-------- Material for this exercise --------

-- ==== Sys2Proof/Machine/RegMap.lean ====
section
/-!
DEFINITION. The register map of the control bus (spec 19_register_map R477 to R483, 17_register_model R431 and R432, and the register tables of every chapter):
which registers each 64 KiB window holds, and each field's bits, access code, reset value and range check.
-/

namespace Sys2Proof.Machine

/-- The access codes of R17. -/
inductive Access where
  | rw | ro | wo | rc | w1c | rwg | wog | rws
deriving DecidableEq, Repr

/-- Where a field's reset value comes from (R18). -/
inductive ResetFrom where
  /-- A number the register table gives. -/
  | num (n : Nat)
  /-- That number times the unit's index. -/
  | perUnit (n : Nat)
  /-- One number for each unit. -/
  | listed (ns : List Nat)
  /-- The mask of the lanes the variant has. -/
  | lanes
  /-- 1, but 0 on the MQ-850 (R133). -/
  | trim
  /-- A fuse: the die revision, the part code, the debug lock, the boot authentication or the address words of a port. -/
  | fuseRev | fusePart | fuseDbg | fuseAuth | fuseMacLo | fuseMacHi
deriving DecidableEq, Repr

/-- The range check of R438 and R439 that a field's table row states. -/
inductive Check where
  | none
  /-- Clamps to the nearest of two limits. -/
  | range (lo hi : Nat)
  /-- Clamps to the nearest multiple of a step between two limits, the larger when midway. -/
  | step (lo hi st : Nat)
  /-- Clamps to the nearest power of two between two limits, the larger when midway. -/
  | pow2 (lo hi : Nat)
  /-- Keeps the previous value unless the written one is listed. -/
  | enum (vs : List Nat)
  /-- A lane mask: bits of fused-off lanes clamp to zero (R3). -/
  | laneMask
  /-- A lane index: a fused-off lane's index reads zero (R3). -/
  | laneIdx
  /-- A lane index: a fused-off lane's index clamps to the unit's own number. -/
  | laneOwn
  /-- Not writable once MEM_STAT.READY is set (R302, R307). -/
  | memLocked
  /-- Reads zero in legacy mode (R452). -/
  | legacyZero
  /-- A two's-complement value held between plus and minus a limit. -/
  | signedMag (m : Nat)
  /-- The chapter's own rule. -/
  | chapter
deriving DecidableEq, Repr

/-- One field of a register table. -/
structure FieldDef where
  hi : Nat
  lo : Nat
  acc : Access
  reset : ResetFrom
  check : Check
deriving DecidableEq, Repr

/-- One register of a window: its first offset, how many units have it, their stride, and its fields from the lowest bit upward. -/
structure RegDef where
  off : Nat
  count : Nat
  stride : Nat
  fields : List FieldDef
deriving DecidableEq, Repr

/-- A named field of a register: the control-bus address in unit 0's block, the unit stride and the bits. -/
structure Fld where
  addr : Nat
  stride : Nat
  hi : Nat
  lo : Nat
deriving DecidableEq, Repr


/-- The registers of window 0, SYS. -/
def regsSYS : List RegDef := [
  ⟨0x0, 1, 0x0, [⟨7, 0, .ro, .fuseRev, .none⟩, ⟨31, 16, .ro, .fusePart, .none⟩]⟩,  -- SYS_ID
  ⟨0x4, 1, 0x0, [⟨0, 0, .rwg, .num 0, .chapter⟩, ⟨1, 1, .wog, .num 0, .none⟩, ⟨2, 2, .rwg, .num 0, .chapter⟩, ⟨3, 3, .rwg, .num 0, .none⟩]⟩,  -- SYS_CTRL
  ⟨0x8, 1, 0x0, [⟨15, 0, .wo, .num 0, .none⟩, ⟨31, 16, .ro, .num 0, .none⟩]⟩,  -- SYS_COMMIT
  ⟨0xC, 1, 0x0, [⟨0, 0, .wo, .num 0, .none⟩]⟩,  -- SYS_SNAP
  ⟨0x10, 1, 0x0, [⟨31, 0, .rwg, .num 0, .none⟩]⟩,  -- SYS_CRC_REF
  ⟨0x14, 1, 0x0, [⟨0, 0, .rw, .num 0, .none⟩, ⟨2, 1, .rw, .num 0, .chapter⟩]⟩,  -- SYS_CRC_CTRL
  ⟨0x18, 1, 0x0, [⟨15, 0, .rw, .num 1024, .range 64 65535⟩]⟩,  -- SYS_GUARD_TMO
  ⟨0x1C, 1, 0x0, [⟨8, 0, .rw, .num 0, .none⟩]⟩,  -- SYS_APBASE
  ⟨0x20, 1, 0x0, [⟨4, 0, .ro, .num 0, .none⟩]⟩,  -- SYS_STRAPS
  ⟨0x24, 1, 0x0, [⟨0, 0, .wog, .num 0, .chapter⟩]⟩,  -- SYS_HIBCTRL
  ⟨0x200, 1, 0x0, [⟨0, 0, .rc, .num 0, .none⟩, ⟨1, 1, .rc, .num 0, .none⟩, ⟨2, 2, .rc, .num 0, .none⟩, ⟨3, 3, .rc, .num 0, .none⟩, ⟨4, 4, .rc, .num 0, .none⟩, ⟨5, 5, .rc, .num 0, .none⟩, ⟨6, 6, .rc, .num 0, .none⟩, ⟨7, 7, .rc, .num 0, .none⟩, ⟨8, 8, .rc, .num 0, .none⟩]⟩,  -- SYS_STAT
  ⟨0x204, 1, 0x0, [⟨31, 0, .ro, .num 0, .none⟩]⟩,  -- SYS_CRC_LIVE
  ⟨0x208, 1, 0x0, [⟨7, 0, .ro, .num 0, .none⟩, ⟨15, 8, .ro, .num 0, .none⟩, ⟨23, 16, .ro, .num 0, .none⟩, ⟨31, 24, .ro, .num 0, .none⟩]⟩,  -- SYS_TEMP
  ⟨0x20C, 1, 0x0, [⟨15, 0, .ro, .num 0, .none⟩]⟩,  -- SYS_DIRTY
  ⟨0x210, 1, 0x0, [⟨2, 0, .ro, .num 1, .none⟩, ⟨8, 8, .ro, .num 0, .none⟩]⟩,  -- SYS_RSTCAUSE
  ⟨0x214, 1, 0x0, [⟨3, 0, .ro, .num 0, .none⟩, ⟨4, 4, .ro, .num 0, .none⟩]⟩,  -- SYS_BOOTSTAGE
  ⟨0x600, 1, 0x0, [⟨31, 0, .ro, .num 0, .none⟩]⟩,  -- SYS_CLAMP_CNT
  ⟨0x604, 1, 0x0, [⟨31, 0, .ro, .num 0, .none⟩]⟩,  -- SYS_GUARD_CNT
  ⟨0x608, 1, 0x0, [⟨31, 0, .ro, .num 0, .none⟩]⟩,  -- SYS_UPTIME_LO
  ⟨0x60C, 1, 0x0, [⟨31, 0, .ro, .num 0, .none⟩]⟩,  -- SYS_UPTIME_HI
  ⟨0x610, 1, 0x0, [⟨31, 0, .ro, .num 0, .none⟩]⟩,  -- SYS_CRCFAIL_CNT
  ⟨0x614, 1, 0x0, [⟨31, 0, .ro, .num 0, .none⟩]⟩,  -- SYS_COMMIT_CNT
  ⟨0x618, 1, 0x0, [⟨31, 0, .ro, .num 0, .none⟩]⟩,  -- SYS_WARM_CNT
  ⟨0x61C, 1, 0x0, [⟨31, 0, .ro, .num 0, .none⟩]⟩  -- SYS_WDOG_CNT
  ]
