-- ==== Sys2Proof/Machine/State.lean ====
section
/-!
DEFINITION. The state of the device as plain data.
Registers live in one store keyed by control-bus address; what the spec gives the machine beside its registers (tables, memories, queues, timers and
work in progress) stands in one structure for each subsystem. INVENTORY.md, under State, lists every piece with its rule and reset value.
Points that the spec leaves open or that are read from it by inference: DESIGN CHOICE 5, 6, 10 of the assumption log.
-/

namespace Sys2Proof.Machine

/-- The ordering variants of R2, chosen by fuses. -/
inductive Variant where
  | mq850 | mq450 | mq250
deriving DecidableEq, Repr

/-- What fuses fix (R2, R4, R393, R396, R400, R402, R420) and what the board installs (R301). -/
structure Fixed where
  variant : Variant
  /-- SYS_ID[7:0], R4. -/
  rev : Nat
  /-- DBGLOCK fuse, R400. -/
  dbgLock : Bool
  /-- BOOTAUTH fuse, R397. -/
  bootAuth : Bool
  /-- The ports' own MAC addresses, R402. -/
  mac0 : Nat
  mac1 : Nat
  /-- Fused serial, R420. -/
  serial : Nat
  /-- The 256-bit management and image key, R393. -/
  key : List Byte
  /-- Installed DRAM in bytes, and whether the parts fitted are ×16 and stand in two ranks, R301. -/
  dram : Nat
  wide : Bool
  twoRanks : Bool
deriving DecidableEq, Repr

/-- Where the device stands between no power and running (R24, R25, R459 to R471). -/
inductive Power where
  /-- VAON is absent. -/
  | off
  /-- The always-on domain waits for a feed above UV (R409). -/
  | feedWait
  /-- PWR_EN is high and the device is held in cold reset (R460). -/
  | cold
  /-- The straps are sampled and the divided clocks wait for PLL lock (R24). -/
  | pll
  /-- The clocks run. -/
  | run
  /-- The reset domain is held by a warm or watchdog reset (R468). -/
  | hold
  /-- The divided clocks are held after a clock failure (R25). -/
  | clkFail
  /-- Hibernate: only the always-on domain has power (R470). -/
  | hib
deriving DecidableEq, Repr

/-- An open guarded pair (R443). -/
structure Guard where
  src : Source
  addr : Nat
  val : Word
  openAt : Nat
deriving DecidableEq, Repr

/-- A write of another source that waits for an open pair, or the writes of one management frame that wait together (R391, R393). -/
structure HeldWrite where
  src : Source
  words : List (Nat × Word)
  since : Nat
deriving DecidableEq, Repr

/-- A write of one word that fell on a PCLK edge: its source and register, and what the register held in force and staged before it (R479). -/
structure EdgeWrite where
  src : Source
  addr : Nat
  live : Word
  staged : Word
deriving DecidableEq, Repr

/-- What has met on one PCLK edge: writes of registers, latest first, and bits that hardware has set, by register (R479). -/
structure Edge where
  tick : Nat
  wrote : List EdgeWrite
  sets : List (Nat × Nat)
deriving DecidableEq, Repr

/-- The register store: values in force by scope, staged copies, pending copies and snapshot copies (R434 to R437, R450). A key is the control-bus
address, plus 2^20 times one more than a lane's number for the copy of a window-wide register that this lane works from (R436), plus 2^20 times
nine more than an engine's number for an engine's copy (R213). -/
structure Regs where
  live : List (Nat × Word)
  staged : List (Nat × Word)
  /-- The pending copies: what the latest commit of each window named. -/
  pending : List (Nat × Word)
  /-- (window, unit) pairs that have not yet taken the pending copy. -/
  wait : List (Nat × Nat)
  /-- Holding copies of the live counters, by address of the live counter. -/
  snap : List (Nat × Word)
  /-- The latest PCLK edge on which accesses could meet (R479). -/
  edge : Edge
deriving DecidableEq, Repr

/-- The level of an output pin (R490). -/
inductive Level where
  | low | high | highZ
deriving DecidableEq, Repr

/-- What the SYS window's mechanisms remember beside their registers. -/
structure Sys where
  power : Power
  /-- The device time at which the present cold reset, hold or power state began. -/
  powerAt : Nat
  /-- PLL lock, for SYS_UPTIME (R458). -/
  lockAt : Nat
  /-- Device time is the wall clock less this (R26, R420). -/
  timeBase : Int
  /-- A commit has been written since cold reset, after which LEGACY no longer moves (R41), and Hearth has derived its filters at a legacy commit (R454). -/
  committed : Bool
  derived : Bool
  guards : List Guard
  held : List HeldWrite
  /-- A covered value changed during the present CRC pass (R447). -/
  passDirty : Bool
  /-- Consecutive mismatching passes (R447). -/
  mismatches : Nat
  /-- A mismatch is declared, and commits are frozen until it clears (R447, R448). -/
  declared : Bool
  froze : Bool
  /-- A CRC hold is in force, since this moment (R448). -/
  hold : Option Nat
  /-- SYS_UPTIME_HI as the latest read of SYS_UPTIME_LO latched it (R458). -/
  uptimeHi : Option Word
  /-- Hearth runs (R37, R468). -/
  hearth : Bool
  hearthRestarts : Nat
  /-- Hearth's latest watchdog refresh, when the watchdog is armed (R38). -/
  wdog : Option Nat
  /-- Duties deferred while Hearth restarts, in due order (R36): the command's code and its unit. -/
  deferred : List (Nat × Nat)
  /-- INTLK_N as filtered is high (R94). -/
  intlkOk : Bool
  /-- The straps sampled at the latest cold reset (R462). -/
  straps : Nat
  /-- QUENCH_N is driven low by reset, PLL or boot failure (R92, R397). -/
  quenchPin : Bool
  /-- The instruction in the test port, and the boundary register: the levels that SAMPLE or EXTEST captured at the output pins (R399). -/
  tap : TapInstr
  boundary : List (Option Level)
  /-- A bit flip armed by TST_ECC for the next write of its target: target, double, address (R456). -/
  eccArm : Option (Nat × Bool × Nat)
  /-- Words of memories that hold an injected error: target, double, address (R456). -/
  eccBad : List (Nat × Bool × Nat)
  /-- Since when all four rails that the reset detectors judge have been within tolerance (R460, R485). -/
  railsAt : Nat
  /-- Entry into hibernate is under way: when its second step falls due, and whether WAKE is high then (R470). -/
  hibDue : Option (Nat × Bool)
deriving DecidableEq, Repr

/-- The boot of R463 to R465 and R395 to R398. -/
structure Boot where
  /-- The configuration lists buffered from the image: address and value (R464). -/
  lists : List (Nat × Nat)
  /-- The memory loads with DRAM destinations, read again at APPLY. -/
  loads : List (Nat × List Byte)
  /-- The image as far as the SPI host has staged it (R398). -/
  stream : List Byte
  /-- The staging window of R398. -/
  stage : List (Nat × Word)
  /-- Hearth's image is in supervisor SRAM. -/
  loaded : Bool
  /-- A write of NET_BOOTCTL.READY has declared the chunk asked for (R398). -/
  ready : Bool
  /-- The code in supervisor SRAM: destination and bytes of each type-1 section (R396). -/
  code : List (Nat × List Byte)
  /-- Where the image under way begins in flash, and the read commands sent to the flash port, latest first: command and flash offset (R395). -/
  flashAt : Nat
  reads : List (Nat × Nat)
deriving DecidableEq, Repr

/-- Who submits a descriptor (R331, R338). -/
inductive Producer where
  | host
  | engine (e : Nat)
  | wick (n : Nat)
  | device
  /-- A management SUBMIT: the port it came on, the addresses its response goes to, and its counter (R393, R394). -/
  | mgmt (port smac sip sport ctr : Nat)
deriving DecidableEq, Repr

/-- An accepted and uncompleted descriptor: its sequence and 64-byte image, whether a consumer has taken it, whether it is done, and the record
numbers of its stream, and whether its records are not sent (R339 to R341, R347, R353, R505). -/
structure Entry where
  seq : Nat
  img : List Byte
  taken : Bool
  done : Bool
  rec0 : Nat
  nrec : Nat
  /-- Device time of its acceptance, when its records became available (R355). -/
  at_ : Nat
  skip : Bool
deriving DecidableEq, Repr

/-- A submission that has passed its checks and waits for its journal writes and the mirror (R339). -/
structure Inflight where
  prod : Producer
  seq : Nat
  img : List Byte
  /-- The PCLK edge on which it came (R338). -/
  edge : Nat
deriving DecidableEq, Repr

/-- A retained MST frame (R357). -/
structure MstFrame where
  seq : Nat
  bytes : List Byte
  rec0 : Nat
  nrec : Nat
  /-- Device time of the last timed transmission. -/
  sentAt : Nat
  timeouts : Nat
  acked : Bool
  /-- The one retransmission on an ACK's gap has been made. -/
  gapSent : Bool
deriving DecidableEq, Repr

/-- The stream of one NET-consumed queue (R353 to R360, R505). -/
structure Stream where
  /-- Sequence of the next frame. -/
  next : Nat
  /-- The next record to place in a frame. -/
  nextRec : Nat
  /-- The next frame is frame 0 of a SYNC. -/
  sync : Bool
  /-- The first frame 0 since a cold power-up has not been sent. -/
  cold : Bool
  frames : List MstFrame
  /-- A payload that NET could not read: its sequence (R505). -/
  unread : Option Nat
deriving DecidableEq, Repr

/-- One queue beside its registers. -/
structure Queue where
  entries : List Entry
  inflight : List Inflight
  /-- Job id and sequence of the descriptors accepted, newest first (R337). -/
  hist : List (Nat × Nat)
  rseqNext : Nat
  stream : Stream
deriving DecidableEq, Repr

/-- A frame on the wire, for what the device has transmitted: port, class, destination and payload. -/
structure TxFrame where
  port : Nat
  cls : Nat
  dmac : Nat
  dip : Nat
  dport : Nat
  /-- VID and PCP when VLAN_EN is set (R381). -/
  vlan : Option (Nat × Nat)
  body : List Byte
deriving DecidableEq, Repr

--------

Repeat, word for word, the lines from the start of the records to the line that contains "DEFINITION. The register", both of them included, and no others.

Output for this exercise ▸
-- ==== Sys2Proof/Machine/RegMap.lean ====
section
/-!
DEFINITION. The register map of the control bus (spec 19_register_map R477 to R483, 17_register_model R431 and R432, and the register tables of every chapter):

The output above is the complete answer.